-- ==== Sys2Proof/Machine/Ops.lean ====
section
/-! DEFINITION. The named operations on timers, on the memory and on the bus that every block shares. -/

namespace Sys2Proof.Machine

/-! ### Timers -/

/-- A timer started, or restarted from 0, for `span` ms. -/
def startTimer (span : Nat) : Timer := some { span := span, elapsed := 0 }

/-- One more ms on a running timer; a tick never expires one (notes/assumptions/3.md). -/
def tickTimer (t : Timer) : Timer := t.map fun c => { c with elapsed := c.elapsed + 1 }

/-- One more ms on a running stopwatch. -/
def tickStopwatch (t : Stopwatch) : Stopwatch := t.map (· + 1)

/-- The whole seconds left on a timer, 0 while it is stopped (Table 17; notes/assumptions/13.md). -/
def secondsLeft (t : Timer) : Nat :=
  match t with
  | none => 0
  | some c => c.span / 1000 - c.elapsed / 1000

/-! ### Memory -/

/-- The byte the memory holds at an offset. -/
def Memory.read : Memory → Nat → Byte
  | [], _ => Config.unwrittenByte
  | (k, b) :: rest, a => if k = a then b else Memory.read rest a

/-- The memory with one byte written, in canonical form: an offset that reads as unwritten is not listed. -/
def Memory.write : Memory → Nat → Byte → Memory
  | [], a, v => if v = Config.unwrittenByte then [] else [(a, v)]
  | (k, b) :: rest, a, v =>
    if a < k then (if v = Config.unwrittenByte then (k, b) :: rest else (a, v) :: (k, b) :: rest)
    else if a = k then (if v = Config.unwrittenByte then rest else (a, v) :: rest)
    else (k, b) :: Memory.write rest a v

/-- The memory after a series of writes, each an offset and a byte, in order. -/
def Memory.writeAll (m : Memory) (ws : List (BitVec 15 × Byte)) : Memory :=
  ws.foldl (fun m w => m.write w.1.toNat w.2) m

/-- The canonical form, from a lower bound on: offsets strictly rising and inside the memory, no entry that reads as
unwritten. -/
def Memory.wfFrom : Nat → Memory → Bool
  | _, [] => true
  | lo, (k, b) :: rest =>
    decide (lo ≤ k) && decide (k < 0x8000) && decide (b ≠ Config.unwrittenByte) && Memory.wfFrom (k + 1) rest

/-- The canonical form of the memory. -/
def Memory.wf (m : Memory) : Bool := Memory.wfFrom 0 m

/-- The bytes at `count` window offsets of a page, from `off` up. -/
def readRun (m : Memory) (page : BitVec 7) (off count : Nat) : List Byte :=
  (List.range count).map fun i => m.read (address page (BitVec.ofNat 8 (off + i))).toNat

/-- The writes that put bytes at rising window offsets of a page, from `off` up. -/
def writesAt (page : BitVec 7) (off : Nat) : List Byte → List (BitVec 15 × Byte)
  | [] => []
  | b :: rest => (address page (BitVec.ofNat 8 off), b) :: writesAt page (off + 1) rest

/-! ### The protected image (R131) -/

/-- The place in the protected image of a window offset: 0xA0 to 0xC6, then 0xFE. -/
def protectedIndex (off : Byte) : Option Nat :=
  if 0xA0 ≤ off.toNat ∧ off.toNat ≤ 0xC6 then some (off.toNat - 0xA0)
  else if off.toNat = 0xFE then some 39
  else none

/-- R131: the byte the part drives to the memory in a write it does not forward. -/
def protectedByte (image : List Byte) (off : Byte) : Byte :=
  match protectedIndex off with
  | some i => image.getD i 0
  | none => 0

/-- The protected image after the part's own writes, of which it takes those on `page` (R131). -/
def protectedAfter (image : List Byte) (page : BitVec 7) (ws : List (BitVec 15 × Byte)) : List Byte :=
  ws.foldl (fun im w =>
    if w.1.toNat / 256 = page.toNat then
      match protectedIndex (BitVec.ofNat 8 (w.1.toNat % 256)) with
      | some i => im.set i w.2
      | none => im
    else im) image

/-! ### Controller cycles -/

/-- The part holds nCRST asserted: in a reset, a load or a drain, and in the supervision pulse (R161). -/
def State.controllerHeld (s : State) : Bool := decide (s.phase ≠ .running) || s.store.pulse.isSome

/-- The supervision pulse, if one runs, began in this instant: no idle step has passed a millisecond since
(DEDUCED, notes/assumptions/35.md). -/
def StoredImages.pulseAtStart (x : StoredImages) : Bool :=
  match x.pulse with
  | none => true
  | some timer => decide (timer.elapsed = 0)

/-- R146: the controller makes cycles, and the memory path takes them, except in a reset, a load or a drain, while the unit
holds the bus in BURST, and in the supervision pulse. A cycle of the instant in which the pulse begins is still taken
(R168, notes/assumptions/35.md). -/
def State.takesCycles (s : State) : Bool :=
  decide (s.phase = .running) && s.store.pulseAtStart && decide (s.store.hold ≠ .burst)

/-- A controller cycle: taken while the controller makes cycles, without effect otherwise (notes/assumptions/8.md). -/
def whenCycles (s : State) (f : State → State) : State := if s.takesCycles then f s else s

/-- An event of the running part: without effect in a reset, a load or a drain (R1 and its like). -/
def whenRunning (s : State) (f : State → State) : State := if s.phase = .running then f s else s

/-- R134: W of a setting write, an anchor write, and a write that is not forwarded. -/
def takenWriteWaits (w : Settings) : Nat := max w.waitMemory w.waitCell

/-- A byte the memory receives in a controller write, with W recorded (R129, R131, R134). -/
def busWrite (m : BitVec 15) (v : Byte) (waits : Nat) (s : State) : State :=
  (s.setMemory (s.memory.write m.toNat v)).setBus { toController := none, toMemory := some v, waits := waits }

/-- A byte presented to the controller in a read, with W recorded (R129, R130, R134). -/
def busRead (v : Byte) (waits : Nat) (s : State) : State :=
  s.setBus { toController := some v, toMemory := none, waits := waits }

end Sys2Proof.Machine
end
• • •
▶ _TASK DETAILS_: Return only the lines between the one holding "### Timers -/" and the one holding "an offset. -/", inclusive, exactly as they appear above.

▶ _ANSWER SECTION_:
/-! ### Timers -/

/-- A timer started, or restarted from 0, for `span` ms. -/
def startTimer (span : Nat) : Timer := some { span := span, elapsed := 0 }

/-- One more ms on a running timer; a tick never expires one (notes/assumptions/3.md). -/
def tickTimer (t : Timer) : Timer := t.map fun c => { c with elapsed := c.elapsed + 1 }

/-- One more ms on a running stopwatch. -/
def tickStopwatch (t : Stopwatch) : Stopwatch := t.map (· + 1)

/-- The whole seconds left on a timer, 0 while it is stopped (Table 17; notes/assumptions/13.md). -/
def secondsLeft (t : Timer) : Nat :=
  match t with
  | none => 0
  | some c => c.span / 1000 - c.elapsed / 1000

/-! ### Memory -/

/-- The byte the memory holds at an offset. -/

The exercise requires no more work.